MeltanoLabs / Singer-Working-Group

Working group for ongoing development and iteration of the Singer Spec, the de-facto protocol for open source data connectors. Please use "Issues" to create discussion items - or use "Discussions" for general questions.
Apache License 2.0
13 stars 4 forks source link

Reference implementation for `tail=true` setting, enabling indefinitely-running, interruptible processes #7

Open aaronsteers opened 2 years ago

aaronsteers commented 2 years ago

For streaming use cases, an always-on tap should be able to "tail" the data source and continually run the extract. This is possible today without changes to the spec, but there is not yet any guidance or "best practice" in terms of how to accomplish this.

A reference implementation would likely entail one or more of the following:

  1. A setting like tail (boolean) which, when true would put the tap into an infinite loop of extract, sleep, extract, and so on.
  2. To honor resumability on interrupt, something like a state_message_min_cadence setting could be established, which forces a state message to flush at least every 1-5 minutes, for instance, assuming 1 or more records have been sent since the last STATE message.
  3. For incremental streams, something like a new_record_polling_interval setting could indicated how much time to sleep between calls to check for new records.
  4. To keep non-incremental streams whole while running a tap in tail mode, we'll want to have a max_full_table_age or similar, which would drive new extracts of streams pulled with FULL_TABLE after the set amount of time has elapsed.
  5. Receiving a SIGTERM message (before SIGKILL) should immediately trigger a flush the latest STATE message.
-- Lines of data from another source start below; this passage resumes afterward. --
-- ==== Sys2Proof/Machine/Flags.lean ====
section
/-! DEFINITION. Flags: the hardware has none (10_state.md R23): no condition code, carry, overflow or status flag. What stands in
their place is here: the 0 or 1 that a comparison writes into a general register, and the conditions branches test. -/

namespace Sys2Proof.Machine

/-- The value a comparison writes: `zext_64(1)` or `zext_64(0)` (41_alu.md R138). -/
def compareResult (c : Bool) : DWord := if c then 1 else 0

/-- `signed64(a) < signed64(b)` (41_alu.md R138). -/
def lessSigned (a b : DWord) : Bool := a.slt b

/-- The equality of `BEQ` and its kin, on all 64 bits (43_branch_jump.md R151). -/
def condEq (a b : DWord) : Bool := a == b

/-- The inequality of `BNE` and its kin (43_branch_jump.md R151). -/
def condNe (a b : DWord) : Bool := a != b

/-- `signed64(v) <= 0` (43_branch_jump.md R151). -/
def condLez (v : DWord) : Bool := v.sle 0

/-- `signed64(v) > 0` (43_branch_jump.md R151). -/
def condGtz (v : DWord) : Bool := (0 : DWord).slt v

/-- `signed64(v) < 0` (43_branch_jump.md R151). -/
def condLtz (v : DWord) : Bool := v.slt 0

/-- `signed64(v) >= 0` (43_branch_jump.md R151). -/
def condGez (v : DWord) : Bool := (0 : DWord).sle v

end Sys2Proof.Machine
end

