-- ==== Sys2Proof/Machine/LoadStore.lean ====
section
/-! DEFINITION. LoadStore: loads, stores and CACHE (44_load_store.md). One addressing mode, base plus displacement (R180); at most one
call on the port. A load that faults writes no register (R181 to R183). -/

namespace Sys2Proof.Machine

/-- The end of a load: a value goes to a register and the step retires; a faulted call has already been captured. `s0` is the
state at the start of the step. -/
def finishLoad {α : Type} (s0 : State) (rt : RegId) (extend : α → DWord) : Access α → Outcome
  | .done v s => finish s0 (s.setX rt (extend v))
  | .faulted s => .next s

/-- The end of a store. -/
def finishStore (s0 : State) : Access Unit → Outcome
  | .done _ s => finish s0 s
  | .faulted s => .next s

/-- `LB` (R181): the byte is zero-extended. -/
def execLb (rs rt : RegId) (imm16 : BitVec 16) (s : State) : Outcome :=
  finishLoad s rt zext64OfByte
    (s.memReadByte (some (encode (.lb rs rt imm16))) (effectiveAddress (s.getX rs) imm16))

/-- `LBU` (R182): the byte is zero-extended. -/
def execLbu (rs rt : RegId) (imm16 : BitVec 16) (s : State) : Outcome :=
  finishLoad s rt zext64OfByte
    (s.memReadByte (some (encode (.lbu rs rt imm16))) (effectiveAddress (s.getX rs) imm16))

/-- `LW` (R183): the word is sign-extended. -/
def execLw (rs rt : RegId) (imm16 : BitVec 16) (s : State) : Outcome :=
  finishLoad s rt sext64
    (s.memReadWord (some (encode (.lw rs rt imm16))) (effectiveAddress (s.getX rs) imm16))

/-- `SB` (R184): stores `x[rt][7:0]`. -/
def execSb (rs rt : RegId) (imm16 : BitVec 16) (s : State) : Outcome :=
  finishStore s
    (s.memWriteByte (some (encode (.sb rs rt imm16))) (effectiveAddress (s.getX rs) imm16) ((s.getX rt).extractLsb' 0 8))

/-- `SW` (R185): stores `lo32(x[rt])`. -/
def execSw (rs rt : RegId) (imm16 : BitVec 16) (s : State) : Outcome :=
  finishStore s
    (s.memWriteWord (some (encode (.sw rs rt imm16))) (effectiveAddress (s.getX rs) imm16) (lo32 (s.getX rt)))

/-- `CACHE` (R186): a no-op for every operand: no address, no call, no register; it retires. -/
def execCache (s : State) : Outcome := finish s s

/-- `LH` (R187): raises `UnimplementedOperation`. -/
def execLh (rs rt : RegId) (imm16 : BitVec 16) (s : State) : Outcome :=
  raiseUnimplemented (encode (.lh rs rt imm16)) s

/-- `LWL` (R191): raises `UnimplementedOperation`. -/
def execLwl (rs rt : RegId) (imm16 : BitVec 16) (s : State) : Outcome :=
  raiseUnimplemented (encode (.lwl rs rt imm16)) s

/-- `LHU` (R188): raises `UnimplementedOperation`. -/
def execLhu (rs rt : RegId) (imm16 : BitVec 16) (s : State) : Outcome :=
  raiseUnimplemented (encode (.lhu rs rt imm16)) s

/-- `LWR` (R192): raises `UnimplementedOperation`. -/
def execLwr (rs rt : RegId) (imm16 : BitVec 16) (s : State) : Outcome :=
  raiseUnimplemented (encode (.lwr rs rt imm16)) s

/-- `LWU` (R189): raises `UnimplementedOperation`. -/
def execLwu (rs rt : RegId) (imm16 : BitVec 16) (s : State) : Outcome :=
  raiseUnimplemented (encode (.lwu rs rt imm16)) s

/-- `SH` (R190): raises `UnimplementedOperation`. -/
def execSh (rs rt : RegId) (imm16 : BitVec 16) (s : State) : Outcome :=
  raiseUnimplemented (encode (.sh rs rt imm16)) s

/-- `SWL` (R193): raises `UnimplementedOperation`. -/
def execSwl (rs rt : RegId) (imm16 : BitVec 16) (s : State) : Outcome :=
  raiseUnimplemented (encode (.swl rs rt imm16)) s

/-- `SDL` (R199): raises `UnimplementedOperation`. -/
def execSdl (rs rt : RegId) (imm16 : BitVec 16) (s : State) : Outcome :=
  raiseUnimplemented (encode (.sdl rs rt imm16)) s

/-- `SDR` (R200): raises `UnimplementedOperation`. -/
def execSdr (rs rt : RegId) (imm16 : BitVec 16) (s : State) : Outcome :=
  raiseUnimplemented (encode (.sdr rs rt imm16)) s

/-- `SWR` (R194): raises `UnimplementedOperation`. -/
def execSwr (rs rt : RegId) (imm16 : BitVec 16) (s : State) : Outcome :=
  raiseUnimplemented (encode (.swr rs rt imm16)) s

/-- `LL` (R201): raises `UnimplementedOperation`. -/
def execLl (rs rt : RegId) (imm16 : BitVec 16) (s : State) : Outcome :=
  raiseUnimplemented (encode (.ll rs rt imm16)) s

/-- `LWC1` (R205): raises `UnimplementedOperation`. -/
def execLwc1 (rs rt : RegId) (imm16 : BitVec 16) (s : State) : Outcome :=
  raiseUnimplemented (encode (.lwc1 rs rt imm16)) s

/-- `LWC2` (R209): raises `UnimplementedOperation`. -/
def execLwc2 (rs rt : RegId) (imm16 : BitVec 16) (s : State) : Outcome :=
  raiseUnimplemented (encode (.lwc2 rs rt imm16)) s

/-- `LLD` (R203): raises `UnimplementedOperation`. -/
def execLld (rs rt : RegId) (imm16 : BitVec 16) (s : State) : Outcome :=
  raiseUnimplemented (encode (.lld rs rt imm16)) s

/-- `LDC1` (R207): raises `UnimplementedOperation`. -/
def execLdc1 (rs rt : RegId) (imm16 : BitVec 16) (s : State) : Outcome :=
  raiseUnimplemented (encode (.ldc1 rs rt imm16)) s

/-- `LDC2` (R210): raises `UnimplementedOperation`. -/
def execLdc2 (rs rt : RegId) (imm16 : BitVec 16) (s : State) : Outcome :=
  raiseUnimplemented (encode (.ldc2 rs rt imm16)) s

/-- `LD` (R195): raises `UnimplementedOperation`. -/
def execLd (rs rt : RegId) (imm16 : BitVec 16) (s : State) : Outcome :=
  raiseUnimplemented (encode (.ld rs rt imm16)) s

/-- `SC` (R202): raises `UnimplementedOperation`. -/
def execSc (rs rt : RegId) (imm16 : BitVec 16) (s : State) : Outcome :=
  raiseUnimplemented (encode (.sc rs rt imm16)) s

/-- `SWC1` (R206): raises `UnimplementedOperation`. -/
def execSwc1 (rs rt : RegId) (imm16 : BitVec 16) (s : State) : Outcome :=
  raiseUnimplemented (encode (.swc1 rs rt imm16)) s

/-- `SWC2` (R211): raises `UnimplementedOperation`. -/
def execSwc2 (rs rt : RegId) (imm16 : BitVec 16) (s : State) : Outcome :=
  raiseUnimplemented (encode (.swc2 rs rt imm16)) s

/-- `SCD` (R204): raises `UnimplementedOperation`. -/
def execScd (rs rt : RegId) (imm16 : BitVec 16) (s : State) : Outcome :=
  raiseUnimplemented (encode (.scd rs rt imm16)) s

/-- `SDC1` (R208): raises `UnimplementedOperation`. -/
def execSdc1 (rs rt : RegId) (imm16 : BitVec 16) (s : State) : Outcome :=
  raiseUnimplemented (encode (.sdc1 rs rt imm16)) s

/-- `SDC2` (R212): raises `UnimplementedOperation`. -/
def execSdc2 (rs rt : RegId) (imm16 : BitVec 16) (s : State) : Outcome :=
  raiseUnimplemented (encode (.sdc2 rs rt imm16)) s

/-- `SD` (R196): raises `UnimplementedOperation`. -/
def execSd (rs rt : RegId) (imm16 : BitVec 16) (s : State) : Outcome :=
  raiseUnimplemented (encode (.sd rs rt imm16)) s

/-- `LDL` (R197): raises `UnimplementedOperation`. -/
def execLdl (rs rt : RegId) (imm16 : BitVec 16) (s : State) : Outcome :=
  raiseUnimplemented (encode (.ldl rs rt imm16)) s

/-- `LDR` (R198): raises `UnimplementedOperation`. -/
def execLdr (rs rt : RegId) (imm16 : BitVec 16) (s : State) : Outcome :=
  raiseUnimplemented (encode (.ldr rs rt imm16)) s

end Sys2Proof.Machine
end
In an ideal scenario, sending the termination command (like ctrl+c) should give the tap a few seconds to send on the last viable state bookmark and give an optimal chance of not having to repeat records on a subsequent execution.

Note: While the priority here is probably the tail setting, it should be fair to assume that a method that needs to run indefinitely should also be ready to be interrupted at any point; since the only way to "stop" the stream is to kill the process, we will need to be ready for interruption and plan for how STATE tracking will be affected by the worst-case scenario interruption timing.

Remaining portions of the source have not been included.